Ignoring what impact on the Federal deficit, U.S. creditworthiness, and U.S. GDP massive layoffs of government employees might have, the sheer caprice of his many edicts in the first days of his Administration have introduced a level of uncertainty to U.S. businesses that is likely to prove toxic to investment and growth. Trump has already forced U.S. companies to set up “war rooms” and hotlines to try to make sense of the flurry of orders emanating from the White House and how they’ll affect business.
As for China, it already faces weak consumer spending, capital outflows, a slumping property market, and producer price deflation—all of which is making banks vulnerable to a sudden default shock. As pessimism about the economy grows, banks and other investors are piling into the perceived safety of government bonds. Their buying has pushed yields on Beijing’s 10-year treasury bonds to 1.6% from 2.5% a year ago.

Low rates are normally good for reviving economic growth. But as discussed in this space a couple of weeks ago, China has run into an interest-rate paradox. Low yields on Chinese bonds are encouraging more companies and savers to move money out of China to the U.S., where rates remain higher and bond yields are rising thanks to persistent inflation and worries that Trump may also widen the government deficit by cutting taxes. That has prompted the U.S. Federal Reserve to hold its benchmark interest rate steady, defying Trump’s call for further cuts. With more of Trump’s inflationary tariffs looming, the Fed has instead adopted a “wait-and-see” stance.

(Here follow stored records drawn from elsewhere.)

-- ==== Sys2Proof/Laws/Memory.lean ====
section
/-! SUPPORT. Every operation over a memory keeps its canonical form, and the memories of the machine after reset have it. -/

namespace Sys2Proof.Machine

theorem twfFrom_filter {α : Type} [DecidableEq α] {d : α} {t : Table α} {lo : Nat} (p : Nat × α → Bool)
    (ht : twfFrom d lo t = true) : twfFrom d lo (t.filter p) = true := by
  induction t generalizing lo with
  | nil => rfl
  | cons e t ih =>
    obtain ⟨j, v⟩ := e
    simp only [twfFrom, Bool.and_eq_true, decide_eq_true_eq] at ht
    simp only [List.filter_cons]
    split
    · simp [twfFrom, ht.1, ih ht.2]
    · exact twfFrom_mono (by omega) (ih ht.2)

/-- Dropping entries keeps the canonical form. -/
theorem twf_filter {α : Type} [DecidableEq α] {d : α} {t : Table α} (p : Nat × α → Bool) (ht : twf d t = true) :
    twf d (t.filter p) = true := twfFrom_filter p ht

theorem twfFrom_append {α : Type} [DecidableEq α] {d : α} {t u : Table α} {lo m : Nat} (hlo : lo ≤ m)
    (ht : twfFrom d lo t = true) (hm : ∀ e ∈ t, e.1 < m) (hu : twfFrom d m u = true) : twfFrom d lo (t ++ u) = true := by
  induction t generalizing lo with
  | nil => exact twfFrom_mono hlo hu
  | cons e t ih =>
    obtain ⟨j, v⟩ := e
    simp only [twfFrom, Bool.and_eq_true, decide_eq_true_eq] at ht
    have hj : j < m := hm (j, v) (by simp)
    simp [twfFrom, ht.1, ih hj ht.2 fun e he => hm e (by simp [he])]

theorem twfFrom_shift {α : Type} [DecidableEq α] {d : α} {t : Table α} {lo : Nat} (b : Nat) (ht : twfFrom d lo t = true) :
    twfFrom d (b + lo) (t.map fun e => (b + e.1, e.2)) = true := by
  induction t generalizing lo with
  | nil => rfl
  | cons e t ih =>
    obtain ⟨j, v⟩ := e
    simp only [twfFrom, Bool.and_eq_true, decide_eq_true_eq] at ht
    simp only [List.map_cons, twfFrom, Bool.and_eq_true, decide_eq_true_eq]
    exact ⟨⟨by omega, ht.1.2⟩, by simpa [Nat.add_assoc] using ih ht.2⟩

theorem twfFrom_above {α : Type} [DecidableEq α] {d : α} {t : Table α} {lo : Nat} (m : Nat) (ht : twfFrom d lo t = true) :
    twfFrom d m (t.filter fun e => decide (m ≤ e.1)) = true := by
  induction t generalizing lo with
  | nil => rfl
  | cons e t ih =>
    obtain ⟨j, v⟩ := e
    simp only [twfFrom, Bool.and_eq_true, decide_eq_true_eq] at ht
    simp only [List.filter_cons, decide_eq_true_eq]
    split
    · next h => simp [twfFrom, h, ht.1.2, twfFrom_filter _ ht.2]
    · exact ih ht.2

/-- Laying a saved region into a memory keeps the canonical form (R266). -/
theorem twf_spliceTable {α : Type} [DecidableEq α] {d : α} {t part : Table α} (lo n : Nat) (ht : twf d t = true)
    (hp : twf d part = true) (hn : ∀ e ∈ part, e.1 < n) : twf d (spliceTable t lo n part) = true := by
  unfold spliceTable twf at *
  rw [List.append_assoc]
  refine twfFrom_append (Nat.zero_le lo) (twfFrom_filter _ ht) (fun e he => ?_) ?_
  · simpa using (List.mem_filter.1 he).2
  refine twfFrom_append (m := lo + n) (by omega) (by simpa using twfFrom_shift lo hp) (fun e he => ?_) (twfFrom_above _ ht)
  obtain ⟨x, hx, rfl⟩ := List.mem_map.1 he
  have := hn x hx
  show lo + x.1 < lo + n
  omega

/-! The operations by which the machine writes its memories. -/

theorem putScratch_wf (c : Core) (a : Nat) (bs : List Byte) (h : Memory.wf c.scratch) : Memory.wf (putScratch c a bs).scratch :=
  twf_tputs a bs h

theorem foldl_tputs_wf (f : Nat → Nat) (g : Nat → List Byte) (is : List Nat) (t : Table Byte) (h : Memory.wf t) :
    Memory.wf (is.foldl (fun t i => tputs 0 t (f i) (g i)) t) := by
  induction is generalizing t with
  | nil => exact h
  | cons i is ih => exact ih _ (twf_tputs _ _ h)

theorem reseal_wf (s : State) (a n : Nat) (h : Memory.wf (dramOf s).bytes) : Memory.wf (reseal s a n) :=
  foldl_tputs_wf _ _ _ _ h

theorem putDev_wf (s : State) (a : Nat) (bs : List Byte) (h : Memory.wf (dramOf s).bytes) :
    Memory.wf (dramOf (putDev s a bs)).bytes := twf_tputs a bs (reseal_wf s a bs.length h)

theorem putLin_wf (s : State) (x lin : Nat) (bs : List Byte) (h : Memory.wf (dramOf s).bytes) :
    Memory.wf (dramOf (putLin s x lin bs)).bytes := by
  unfold putLin
  split
  · exact putDev_wf s _ bs h
  · exact h

theorem zeroDev_wf (s : State) (a n : Nat) (h : Memory.wf (dramOf s).bytes) : Memory.wf (dramOf (zeroDev s a n)).bytes :=
  twf_filter _ h

theorem putHost_wf (s : State) (p a : Nat) (bs : List Byte) (h : Memory.wf (authOf s).host) :
    Memory.wf (authOf (putHost s p a bs)).host := twf_tputs _ bs h

theorem putMb_wf (s : State) (p off : Nat) (bs : List Byte) (h : Memory.wf (envOf s).bytes) :
    Memory.wf (envOf (putMb s p off bs)).bytes := twf_tputs _ bs h

theorem hartBytes_wf (t : Table Byte) (p off : Nat) (bs : List Byte) (h : Memory.wf t) : Memory.wf (hartBytes t p off bs) := by
  induction bs generalizing t off with
  | nil => exact h
  | cons b bs ih =>
    refine ih _ (off + 1) ?_
    split
    · exact twf_tmod _ _ h
    · split
      · exact twf_tset _ b h
      · exact h

theorem rewardBytes_wf (t : Table Byte) (p : Nat) (bs : List Byte) (h : Memory.wf t) : Memory.wf (rewardBytes t p bs) :=
  twf_tmod _ _ (twf_tputs _ bs h)

theorem sramStore_wf (s : State) (a : Nat) (bs : List Byte) (h : Memory.wf (envOf s).sram) :
    Memory.wf (envOf (sramStore s a bs)).sram := by
  unfold sramStore
  split
  · exact twf_tputs a bs h
  · exact h

/-- After reset every memory is in canonical form: nothing is listed. -/
theorem memoriesWf_reset : memoriesWf State.reset := ⟨fun _ => rfl, rfl, rfl, rfl, rfl⟩

end Sys2Proof.Machine
end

Capital outflows are depriving China’s economy of the spending and investment needed to revive growth. So, China’s central bank, the People’s Bank of China, has been working to arrest the decline in rates and so narrow the spread between Chinese and U.S. bond yields. The PBoC is also warning that their rampant purchasing of bonds is making banks even more vulnerable to a sudden fall in asset prices.
Trump and even his Democratic political opponents will undoubtedly continue to exploit China’s weaknesses as part of their mistaken belief in what Yale historian Michael Brenes and Van Jackson from New Zealand’s Victoria University of Wellington call, in a piece for Foreign Affairs, “a zero-sum approach toward Beijing.” Continued American persistence to preserving its outdated global hegemony to the detriment of the rest of the world will only continue to destabilize the planet. Refusing to recognize that it’s growing income inequality and climate change behind most global problems and not threats to U.S. primacy prevent the U.S. from tackling these real issues and instead feed rising nationalism and the “great power competition” that has emerged alongside it.
In this environment, it’s perhaps little surprise that The Bulletin of the Atomic Scientists has moved its Doomsday Clock to just 89 seconds to midnight—its closest ever.